## Instructions for the task
For the word "setSound", find each line in the entries where it occurs and copy that line.

Material shown Start Marker

-- ==== Sys2Proof/Tests/Slice0.lean ====
section
/-! SUPPORT. Tests of the model on small states, and a witness for every statement of Obligations.lean that has
hypotheses. Expected values are the spec's (95_test_vectors.md S1 to S7, V1 to V9, and 30_encoding.md R108), never the
model's own answers. -/

namespace Sys2Proof.Tests

open Sys2Proof.Machine Sys2Proof.Claims

/-! ## Helpers -/

/-- The reset state with the repaint flag acknowledged (its reset value is an open parameter). -/
def base : State := State.reset.ackRepaint

/-- `base` with the word `w` where the next step fetches. -/
def at' (w : Nat) : State := base.withFetchWord 16 w

/-- `s` with `pc = p` and the word `w` there. -/
def atPc (p : Word) (w : Nat) : State := (base.setPc p).withFetchWord 16 w

/-- A stack holding `n` return addresses, all 0x0204. -/
def deep (s : State) (n : Fin 17) : State := (s.setStack (Vector.replicate 16 0x0204)).setSp n

/-- One byte of memory written. -/
def poke (s : State) (a : Nat) (b : Byte) : State := s.setMem (s.mem.set a b)

/-- The outcome is a next state with the property `p`. -/
def after (r : Result) (p : State → Bool) : Bool :=
  match r with
  | .next t => p t
  | .fault _ => false
  | .refused _ => false

/-- The step completes or faults with the report `p`. -/
def reports (r : Host.Outcome (State × StepReport) Fault Refusal) (p : StepReport → Bool) : Bool :=
  match r with
  | .next (_, q) => p q
  | .fault _ => false
  | .refused _ => false

/-- The latch as a fault with this code, `fault_pc` and `fault_info` leaves it. -/
def latched (t : State) (code : BitVec 3) (pc info : Word) : Bool :=
  t.latch == ⟨true, code, pc, info⟩

/-- The word decodes to the instruction, and the instruction encodes to the word. -/
def isWordOf (w : Word) (i : Instr) : Bool := decodeWord w == .instr i && encode i == w

theorem next_of_after {r : Result} {p : State → Bool} (h : after r p = true) : ∃ t, r = .next t ∧ p t = true := by
  cases r with
  | next t => exact ⟨t, rfl, h⟩
  | fault f => cases h
  | refused q => cases h

/-! ## Decoding (30_encoding.md R108; 95_test_vectors.md V1): every constructor's word, written out -/

theorem test_decode_family_0_1_2 :
    (isWordOf 0x00E0 .cls && isWordOf 0x00EE .ret && isWordOf 0x1234 (.jp 0x234) &&
      isWordOf 0x2210 (.call 0x210)) = true := by decide

theorem test_decode_skips :
    (isWordOf 0x3F01 (.seImm 15 0x01) && isWordOf 0x4310 (.sneImm 3 0x10) && isWordOf 0x5120 (.seReg 1 2) &&
      isWordOf 0x9120 (.sneReg 1 2) && isWordOf 0xE49E (.skp 4) && isWordOf 0xE4A1 (.sknp 4)) = true := by decide

theorem test_decode_load_and_logic :
    (isWordOf 0x60EA (.ldImm 0 0xEA) && isWordOf 0x70FF (.addImm 0 0xFF) && isWordOf 0x8010 (.ldReg 0 1) &&
      isWordOf 0x8011 (.orReg 0 1) && isWordOf 0x8012 (.andReg 0 1) && isWordOf 0x8013 (.xorReg 0 1)) = true := by
  decide

theorem test_decode_arithmetic :
    (isWordOf 0x8AB4 (.addReg 10 11) && isWordOf 0x8015 (.sub 0 1) && isWordOf 0x8206 (.shr 2 0) &&
      isWordOf 0x80F7 (.subn 0 15) && isWordOf 0x801E (.shl 0 1)) = true := by decide

theorem test_decode_index_random_display :
    (isWordOf 0xA300 (.ldI 0x300) && isWordOf 0xB2F0 (.jpV0 0x2F0) && isWordOf 0xC10F (.rnd 1 0x0F) &&
      isWordOf 0xD123 (.drw 1 2 3)) = true := by decide

theorem test_decode_family_F :
    (isWordOf 0xF307 (.ldFromDt 3) && isWordOf 0xF20A (.ldKey 2) && isWordOf 0xF015 (.ldDt 0) &&
      isWordOf 0xF018 (.ldSt 0) && isWordOf 0xF11E (.addI 1) && isWordOf 0xF029 (.ldF 0) &&
      isWordOf 0xF033 (.ldBcd 0) && isWordOf 0xF355 (.storeRegs 3) && isWordOf 0xF365 (.loadRegs 3)) = true := by
  decide

/-- The words of V1 that are no instruction. -/
theorem test_decode_unknown :
    [0x5121, 0x912F, 0x0000, 0x00E1, 0x01E0, 0x0200, 0x8AB8, 0x8ABF, 0xE19F, 0xF1FF, 0xF175].all
      (fun w : Word => decodeWord w == .unknown w) = true := by decide

/-- No two rows of the opcode table select one word (R102, R123). -/
theorem test_rows_disjoint :
    opcodeTable.Pairwise fun r q => r.mask &&& q.mask &&& (r.fixed ^^^ q.fixed) ≠ 0 := by decide

theorem test_decode_bytes_truncated : decodeBytes [0x12] = .truncated := by decide

theorem test_decode_table_word :
    decodeTableWord 16 0xD123 = some (.drw 1 2 3) ∧ decodeTableWord 16 0x5121 = none := by decide

/-! ## Well-formedness smoke (70_reset_and_hazards.md R264, R265): the longest image, and one byte more -/

theorem test_wellformed_longest_image : imageWellFormed (List.replicate 3584 0x00) = true := by
  rw [imageWellFormed, List.length_replicate]; rfl

theorem test_illformed_image_refused : imageWellFormed (List.replicate 3585 0x00) = false := by
  rw [imageWellFormed, List.length_replicate]; rfl

theorem test_wellformed_empty_image : imageWellFormed [] = true := by decide

/-! ## Reset (S1) -/

theorem test_reset :
    State.reset.pc = 0x0200 ∧ State.reset.sp = 0 ∧ State.reset.i = 0 ∧ State.reset.latch.fault = false ∧
      State.reset.mem.get 0x50 = 0 ∧ State.reset.mem.get 0xFFF = 0 := by decide

/-- With the parameter at its default (93_implementation_defined.md G3; log 1), the font at both ends. -/
theorem test_reset_font (h : usesDefaultFont) : State.reset.mem.get 0 = 0xF0 ∧ State.reset.mem.get 0x4F = 0x80 := by
  change fontTable.getD 0 0 = 0xF0 ∧ fontTable.getD 0x4F 0 = 0x80
  rw [h]; decide

theorem test_default_font_length : defaultFont.length = 80 := by decide

/-! ## The step (V1, V9) -/

/-- Word `0000` at 0x200 with `delay = 3`: a no-op with its event. -/
theorem test_step_unknown :
    (after (step (base.setDelay 3)) fun t => t.pc == 0x0202 && t.delay == 2) = true ∧
    (reports (cycle (base.setDelay 3)) fun r =>
      r.event == some ⟨0x0000, 0x0200⟩ && !r.repaint && !r.toneReq) = true := by decide

/-- An odd `pc`. -/
theorem test_step_odd_pc :
    (after (step (atPc 0x0201 0x6005)) fun t => t.reg 0 == 5 && t.pc == 0x0203) = true := by decide

theorem test_step_last_fetch :
    (after (step (base.setPc 0x0FFE)) fun t => t.pc == 0x1000 && t.latch == FaultLatch.clear) = true := by decide

theorem test_step_fetch_faults :
    (after (step (base.setPc 0x0FFF)) fun t => latched t 1 0x0FFF 0x1000 && t.pc == 0x0FFF) = true ∧
    (after (step (base.setPc 0x10FE)) fun t => latched t 1 0x10FE 0x10FE) = true := by decide

/-- V9: the faulting step leaves the timers, and the next step changes nothing and reports code 2. -/
theorem test_step_faulted :
    (after (step ((deep (atPc 0x0300 0x2400) 16).setSound 1)) fun t =>
      latched t 2 0x0300 16 && t.sound == 1 && t.sp == 16 && after (step t) (· == t) &&
        reports (cycle t) fun r => r == .faulted 2 false && !r.toneReq) = true ∧
    (reports (cycle ((deep (atPc 0x0300 0x2400) 16).setSound 1)) fun r => r == .faulted 2 false && !r.toneReq) =
      true := by decide

/-! ## Control flow (V2) -/

theorem test_jp : (after (step (at' 0x1FFF)) fun t => t.pc == 0x0FFF) = true := by decide

theorem test_call :
    (after (step (deep (atPc 0x0300 0x2400) 15)) fun t =>
      t.stack[15] == 0x0300 && t.stack[14] == 0x0204 && t.sp == 16 && t.pc == 0x0400) = true := by decide

theorem test_ret :
    (after (step (deep (atPc 0x0212 0x00EE) 1)) fun t =>
      t.sp == 0 && t.pc == 0x0206 && t.stack[0] == 0x0204) = true := by decide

Material shown End Marker

## Expected answer
    (after (step ((deep (atPc 0x0300 0x2400) 16).setSound 1)) fun t =>
    (reports (cycle ((deep (atPc 0x0300 0x2400) 16).setSound 1)) fun r => r == .faulted 2 false && !r.toneReq) =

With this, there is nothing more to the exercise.